D-list has an identical composition as I-list, except that the two circular queues are, 510 bytes for ESP-1 and 57 bytes for ESP-2.

## 4.3. Augmenting the Branch Predictor

The branch predictor modeled in our design, uses PIR to index into multiple different tables (e.g. global predictor table). We explored different design choices, as explained in Section 6.5, and finally settled with a separate PIR for each execution context, while sharing the rest of the branch predictor structures.

It is, however, augmented with **B-List-Direction** and **B-List-Target**. Each entry in B-List-Direction stores the instruction address of a branch as an offset from the previous list entry (4 bits), direction of the branch (1 bit) and whether it is an indirect branch (1 bit). The first two entries out of every thirty, store the retired instruction count as an offset from the last instruction count.

B-List-Target stores the branch targets of taken indirect branches. Each entry is composed of the branch target stored as an offset from the instruction address in B-List-Direction (16 bits) and a bit indicating if the address could be expressed using the offset. If not, the next two entries specify the complete branch target address.

## 4.4. Miscellaneous

The cachelets do not participate in coherence, keeping any updated data values private to the speculative execution context.

Any exceptions raised during ESP modes, are silently dropped, and the execution continues ignoring them. This is fine, since the execution is speculative.

Data updates in ESP modes are only stored in the D-cachelets. If a dirty cache block gets evicted from the D-cachelets, those updated data values are lost. The speculative pre-execution, thereafter, uses the older data values present in either the L1-D cache or lower levels of the memory hierarchy. This can, potentially, lead to an incorrect path of execution, generating incorrect hints. This lowers the perfor-

mance improvement possible, but does not cause correctness problems.

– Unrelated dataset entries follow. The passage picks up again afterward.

-- ==== Sys2Proof/Machine/Admission.lean ====
section
/-! DEFINITION. Admission's checks of an image as it stands (R322, R323): every check that needs no issue offset. Each gives
the breaches it finds; the verdict is the first in the order of R322. The checks read the image through the internal stores
that it would fill: `s.image.bank` is the bank of the judged image `m`. -/

namespace Sys2Proof.Machine

/-- A breach: its stream, section entry, and instruction index or table entry number (R322). -/
structure Breach where
  stream : Nat
  entry  : Nat
  number : Nat
  deriving DecidableEq, Repr

/-- The order of R322. -/
def Breach.before (a b : Breach) : Bool :=
  decide (a.stream < b.stream ∨ (a.stream = b.stream ∧ (a.entry < b.entry ∨ (a.entry = b.entry ∧ a.number < b.number))))

/-- The first of some breaches. -/
def firstBreach : List Breach → Option Breach
  | [] => none
  | a :: l => match firstBreach l with
    | none => some a
    | some b => if b.before a then some b else some a

/-- The directory entry of a section, 0 where the image has none. -/
def entryOf (m : Mem) (type index : Nat) : Nat := ((findSection m type index).map (·.entry)).getD 0

/-- The streams that exist under the cut (R86). -/
def State.cutStreams (s : State) : List StreamId := allStreams.filter (fun p => decide (p.toNat < s.parts))

/-- A breach where a condition holds. -/
def breachIf (c : Bool) (stream entry number : Nat) : List Breach := if c then [⟨stream, entry, number⟩] else []

/-! ## ADMIT_PARTITION -/

/-- Bits that a record field reserves: bytes at an offset and a mask of the reserved bits (R316). -/
def recordReserved : List (Nat × Nat × Nat) :=
  [(0, 2, 0xFFFC), (2, 2, 0xE000), (4, 2, 0xFC00), (6, 2, 0xFFF0), (28, 4, 0xFFFFFFFE), (72, 24, 2 ^ 192 - 1)]
  ++ (List.range 32).map (fun q => (224 + 4 * q, 4, 0xFFFE0000))
  ++ (List.range 64).map (fun q => (352 + 2 * q, 2, 0x7C00))
  ++ [(544, 480, 2 ^ 3840 - 1)]

/-- A reserved bit of a stream record, or of the global bytes, is 1 (R316). -/
def Bank.recordDirty (b : Bank) (p : StreamId) : Bool :=
  recordReserved.any (fun r => b.recAt p r.1 r.2.1 &&& r.2.2 != 0)
def Bank.tableDirty (b : Bank) : Bool :=
  decide (8 ≤ readLe b.streamTable 0 1) || (readLe b.streamTable 1 3 != 0) || (readLe b.streamTable 16 48 != 0)

/-- The record gives the stream a program or a resource (R86). -/
def Bank.givesAny (b : Bank) (p : StreamId) : Bool :=
  (b.recAt p 0 1 != 0) || (b.recAt p 10 2 != 0) || (b.recAt p 14 2 != 0) || (b.recAt p 18 2 != 0) || (b.recAt p 24 4 != 0)
    || (b.recAt p 32 40 % 2 ^ 256 != 0) || (b.recAt p 96 128 != 0)
    || (List.range 32).any (fun q => bitOf (b.recAt p (224 + 4 * q) 4) 16) || !(b.regionList p).isEmpty

/-- R81, R84 to R86, R316. -/
def State.partitionBreaches (s : State) (m : Mem) : List Breach :=
  let b := s.image.bank
  let e := entryOf m 1 0
  let code := readLe b.streamTable 0 1 % 8
  breachIf (decide (4 < code) || decide (s.regs.partLimit.toNat < code) || b.tableDirty) 0 e 0
    ++ allStreams.flatMap (fun p =>
      let n := p.toNat
      let w := b.recAt p 6 1
      let tag := fun q => b.recAt q 4 2
      let on := fun (q : StreamId) => bitOf (b.recAt q 0 1) 0
      breachIf (b.recordDirty p
        || (if n < s.parts then
              (!bitOf w 3 && decide (3 < w % 8))
                || (on p && s.cutStreams.any (fun q => decide (q.toNat < n) && on q && tag q == tag p))
            else b.givesAny p || [2, 8, 9].any (fun t => (findSection m t n).isSome))) n e 0)

/-! ## ADMIT_PROGRAM -/

/-- An instruction word of the image: its stream, the section entry and its index there. -/
structure Placed where
  stream : StreamId
  entry  : Nat
  index  : Nat
  word   : BitVec 128
  deriving DecidableEq, Repr

/-- Every instruction of every program section, and of every overlay section (R106). -/
def State.programPlaced (s : State) (m : Mem) : List Placed :=
  s.cutStreams.flatMap (fun p => (programWords (sectionBytes m 2 p.toNat)).mapIdx (fun i w => ⟨p, entryOf m 2 p.toNat, i, w⟩))
def overlayPlaced (m : Mem) (l : List OverlayInfo) : List Placed :=
  l.flatMap (fun o => o.words.mapIdx (fun i w => ⟨o.stream, entryOf m 3 o.index.toNat, i, w⟩))
def State.placed (s : State) (m : Mem) (l : List OverlayInfo) : List Placed := s.programPlaced m ++ overlayPlaced m l

/-- The operation of a word. -/
def Placed.op (x : Placed) : Option Op := (decodeWord x.word).map (·.2)

/-- Entries 0 to n − 1 of a map permute 0 to n − 1, and the others are 0 (R123). -/
def pbpcFits (n : Nat) (map : BitVec 65) : Bool :=
  let e := (List.range 13).map (fun i => field map.toNat (5 * i) 5)
  (List.range n).all (fun b => ((e.take n).map (· % 16)).contains b) && (e.drop n).all (· == 0)

/-- Dimension k of a descriptor moves the address with its coordinate (R177). -/
def Desc.depends (d : Desc) (k : Nat) (x : Dim) : Bool :=
  decide (x.str ≠ 0) || (d.grpv && k == d.gdim && decide (d.gstr ≠ 0)) || (d.esz == 4 && k == 0)
    || (d.ownen && k == d.odim && d.olog == 0)

/-- R126, R177, R225 for a descriptor of the stream; `write` for SCAT and BCST. A descriptor that names a region entry with VALID 0 is
refused here, whatever the entry's RD and WR hold, before R176 would refuse it (DESIGN CHOICE, log entry 28). -/
def State.sluiceFits (s : State) (p : StreamId) (f : SluiceF) (write : Bool) : Bool :=
  let d := s.image.bank.desc f.desc.toNat
  let g := s.image.bank.memRegion d.region
  s.hasRegion p f.region.toNat && d.valid && d.strm == p.toNat && (!f.idxen || d.idxv)
    && g.valid && (if write then g.wr else g.rd)
    && (!write || (d.dims.mapIdx (fun k x => decide (x.edge ≠ 1) &&
          (decide (x.ext ≤ 1) || d.depends k x || (f.idxen && k == d.idim)))).all id)
    && (f.cvt == 0 || (decide (d.esz < 4) && d.elem == fmtBytes (if write then cvtDst f.cvt else cvtSrc f.cvt)))

/-- R238: the key range and the output area in their regions, apart from each other. -/
def State.seprFits (s : State) (f : SeprF) : Bool :=
  let size := fun (r : BitVec 10) => s.regionSize (s.image.bank.region r.toNat)
  let a := 32 * f.koff.toNat
  let b := 32 * f.ooff.toNat
  decide (a + 2 * seprN f ≤ size f.kreg) && decide (b + seprArea f ≤ size f.oreg)
    && !(f.kreg == f.oreg && rangesMeet a (2 * seprN f) b (seprArea f))

/-- The legal ranges of the encoding tables that rest on the image: its cut and its allocations (R106). -/
def State.fieldsFit (s : State) (p : StreamId) (op : Op) : Bool :=
  let l := s.lanes
  let tally := fun (t : BitVec 14) (n : Nat) => (List.range n).all (fun i => s.hasTally p (t.toNat + i))
  match op with
  | .perm f => decide (f.sub.toNat < s.parts) && s.hasSlot p f.slot.toNat
  | .pbpc f => pbpcFits s.laneBits f.map
  | .ldt f => s.hasRegion p f.region.toNat
  | .stt f => s.hasRegion p f.region.toNat
  | .gath f => s.sluiceFits p f false
  | .scat f => s.sluiceFits p f true
  | .bcst f => s.sluiceFits p f true
  | .conv f => !mxCode f.cvt || decide (32 * max (fmtBytes (cvtSrc f.cvt)) (fmtBytes (cvtDst f.cvt)) ≤ l) || (f.rpt.toNat % 2 == 1)
  | .sepr f => s.hasRegion p f.kreg.toNat && s.hasRegion p f.oreg.toNat && s.seprFits f
  | .skim f => s.hasRegion p f.region.toNat && decide (f.dst.toNat + skimRegs l ≤ 256)
  | .skp f => decide ((f.n.toNat + 1) * fmtE f.fmt ≤ l)
  | .comb f => decide ((f.n.toNat + 1) * fmtE f.fmt ≤ l)
  | .drain f => decide ((f.n.toNat + 1) * fmtE f.fmt ≤ l)
  | .tsig f => tally f.tally (f.cnt.toNat + 1)
  | .tadd f => tally f.tally 1
  | .csend f => s.hasEndpoint p f.ep.toNat && decide (f.loff.toNat + 8 * (f.nw.toNat + 1) ≤ l)
  | .crecv f => s.hasEndpoint p f.ep.toNat && decide (f.loff.toNat + 64 ≤ l)
  | .copen f => s.hasEndpoint p f.ep.toNat
  | .cclos e => s.hasEndpoint p e.toNat
  | .alarm f => s.hasTimer p f.timer.toNat && tally f.tally 1
  | _ => true

/-- The level that a word with LEND closes, and the level that a NOP with LB opens, by the fields of R104 and R119. -/
def closesLevel (w : BitVec 128) : Option (BitVec 2) := if w.getLsbD 10 then some (w.extractLsb' 8 2) else none
def opensLevel (w : BitVec 128) : Option (BitVec 2) :=
  if w.extractLsb' 0 8 = 0 ∧ w.getLsbD 32 then some (w.extractLsb' 33 2) else none

/-- The innermost loop closed by a word's LEND; none where its level is not that loop's, or where it stands on a HALT. -/
def closeLoop (open_ : List (BitVec 2 × Nat)) (w : BitVec 128) : Option (List (BitVec 2 × Nat)) :=
  match closesLevel w, open_ with
  | none, _ => some open_
  | some _, [] => none
  | some v, l :: ls => if l.1 = v ∧ w.extractLsb' 0 8 ≠ 1 then some ls else none

/-- Loops open after instruction i, the innermost first, each with the index that opened it; none where the instruction breaks
R110. -/
def loopStep (open_ : List (BitVec 2 × Nat)) (i : Nat) (w : BitVec 128) : Option (List (BitVec 2 × Nat)) :=
  match closeLoop open_ w, opensLevel w with
  | none, _ => none
  | some ls, none => some ls
  | some ls, some v => if ls.any (fun l => l.1 == v) || closesLevel w == some v then none else some ((v, i) :: ls)

/-- The first instruction that breaks R110, from index i on, or the loops left open at the end. -/
def loopsFrom (open_ : List (BitVec 2 × Nat)) (i : Nat) : List (BitVec 128) → Nat ⊕ List (BitVec 2 × Nat)
  | [] => .inr open_
  | w :: ws => match loopStep open_ i w with
    | none => .inl i
    | some o => loopsFrom o (i + 1) ws

/-- The first breach of R110 in a program: a loop that is never closed breaches at its opening instruction. -/
def loopBreach (ws : List (BitVec 128)) : Option Nat :=
  match loopsFrom [] 0 ws with
  | .inl i => some i
  | .inr l => l.getLast?.map (·.2)

/-- The loops open at an index of a program (R333, R436). -/
def openAt (ws : List (BitVec 128)) (i : Nat) : List (BitVec 2 × Nat) :=
  match loopsFrom [] 0 (ws.take i) with | .inr l => l | .inl _ => []

/-- Levels that instructions open or close. -/
def levelsUsed (ws : List (BitVec 128)) : List (BitVec 2) := ws.flatMap (fun w => (closesLevel w).toList ++ (opensLevel w).toList)

/-- Instructions form complete loops among themselves, on no level open around them (R333). -/
def completeLoops (around : List (BitVec 2 × Nat)) (ws : List (BitVec 128)) : Bool :=
  (loopBreach ws).isNone && (levelsUsed ws).all (fun l => !around.any (fun a => a.1 == l))

/-- An overlay section breaks R333; its header bytes lie in the section. -/
def State.overlayBad (s : State) (prog : List (BitVec 128)) (o : OverlayInfo) (head : List Byte) : Bool :=
  let dest := leAt head 2 2
  let count := leAt head 4 2
  let around := openAt prog dest
  let own := (prog.drop dest).take count
  decide (s.parts ≤ (leAt head 0 1)) || !s.present o.stream || decide (count < 1 ∨ 8192 < count)
    || decide (o.size ≠ 16 + 16 * count ∨ 8192 < dest + count) || (leAt head 1 1 != 0) || (leAt head 6 10 != 0)
    || !completeLoops around o.words || !completeLoops around own

/-- R104 to R106, R110, R126, R177, R221 to R225, R238 and R333, and a schedule register outside TMASK. -/
def State.programBreaches (s : State) (m : Mem) (l : List (OverlayInfo × List Byte)) : List Breach :=
  (s.placed m (l.map (·.1))).flatMap (fun x =>
      breachIf (match x.op with | none => true | some op => !s.fieldsFit x.stream op) x.stream.toNat x.entry x.index)
    ++ s.cutStreams.flatMap (fun p => match loopBreach (programWords (sectionBytes m 2 p.toNat)) with
      | some i => [⟨p.toNat, entryOf m 2 p.toNat, i⟩]
      | none => [])
    ++ l.flatMap (fun o =>
      breachIf (s.overlayBad (programWords (sectionBytes m 2 o.1.stream.toNat)) o.1 o.2) (leAt o.2 0 1) (entryOf m 3 o.1.index.toNat) 0)
    ++ s.cutStreams.flatMap (fun p =>
      let bs := sectionBytes m 8 p.toNat
      ((schedLandings p bs ++ schedReleases p bs).mapIdx (fun j x =>
        breachIf (!s.hasReg p x.reg.toNat) p.toNat (entryOf m 8 p.toNat) j)).flatten)

/-! ## ADMIT_FRAME, without issue offsets -/

/-- Offsets that do not ascend strictly, lie below a bound or above 1,983 (R27, R317). -/
def offsetsBad (low : Nat) (l : List SchedEntry) (j : Nat) : Bool :=
  match l[j]? with
  | none => false
  | some x => decide (x.offset < low ∨ 1983 < x.offset) ||
      (match (if j = 0 then none else l[j - 1]?) with | some y => decide (x.offset ≤ y.offset) | none => false)

/-- A schedule section breaks R317 or R323. -/
def State.scheduleBreaches (s : State) (m : Mem) : List Breach :=
  s.cutStreams.flatMap (fun p => match findSection m 8 p.toNat with
    | none => []
    | some x =>
      let bs := readBytes m x.offset x.size
      let a := leAt bs 0 2
      let b := leAt bs 2 2
      let las := schedLandings p bs
      let res := schedReleases p bs
      breachIf (decide (1984 < a ∨ 1984 < b ∨ x.size ≠ 16 + 4 * (a + b)) || (leAt bs 4 12 != 0)
          || (List.range (a + b)).any (fun i => decide (2 ^ 19 ≤ leAt bs (16 + 4 * i) 4))) p.toNat x.entry 0
        ++ (List.range a).flatMap (fun j => breachIf (offsetsBad 0 las j) p.toNat x.entry j)
        ++ (List.range b).flatMap (fun j => breachIf (offsetsBad 3 res j) p.toNat x.entry (a + j)))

## 4.5. ESP for any Asynchronous Program

We have described ESP in the context of web 2.0 applications running in a web browser, which had one looper thread dequeueing and executing events from a single event queue. In the general case, there could be multiple looper threads executing events from multiple event queues. In these systems, the software runtime arbitrates between the different event queues and looper threads, and decides what event runs on which looper thread.

In such a case, each looper thread would run on a separate ESP core. When determining the event to run on a looper thread, the software runtime, will now, additionally, predict the next two events that would run on the same looper thread. These two events, which can be from different software event queues, would execute in the ESP modes of that core. This scheme works for most events. In some infrequent cases, however, the events might not execute in the predicted order. For example, if a synchronous barrier is posted to an event queue, it would hold up processing of all subsequent synchronous tasks, while allowing later asynchronous tasks to execute ahead of them. In these cases, the information gathered for the predicted event, then must not be used. An "incorrect prediction" bit in each entry of the hardware event queue, would regulate whether the information in I, D and B-lists should be used.

### 5. Methodology

We evaluate ESP using seven real asynchronous web applications (Figure 6). Our benchmark suite has a representative application for each of the different types of web applications commonly used, ranging from e-commerce to social networking to online image editing. Each of our browsing sessions are short but complete. They capture typical user behaviors. We chose not to consider JavaScript (JS) benchmark suites such as Octane [1] and Sunspider [2], as they are shown to not resemble real world behavior of JS web applications [28].

We modified the V8 JavaScript engine in Chromium to identify JavaScript event executions within the browser's renderer process. In order to create workloads that are repeatable, we used the trace-recording component of SniperSim [8] to collect instruction traces for Chromium's renderer process running on Ubuntu 12.04. The trace captures JavaScript event execution, including the native code executed as part of library calls. These traces were used to simulate events executing in the normal mode.

Also, during our browsing sessions, before the start of every event, the next two events were executed in separate forked-off Chromium renderer processes. The instruction traces thus recorded, were used to simulate events executing in ESP modes.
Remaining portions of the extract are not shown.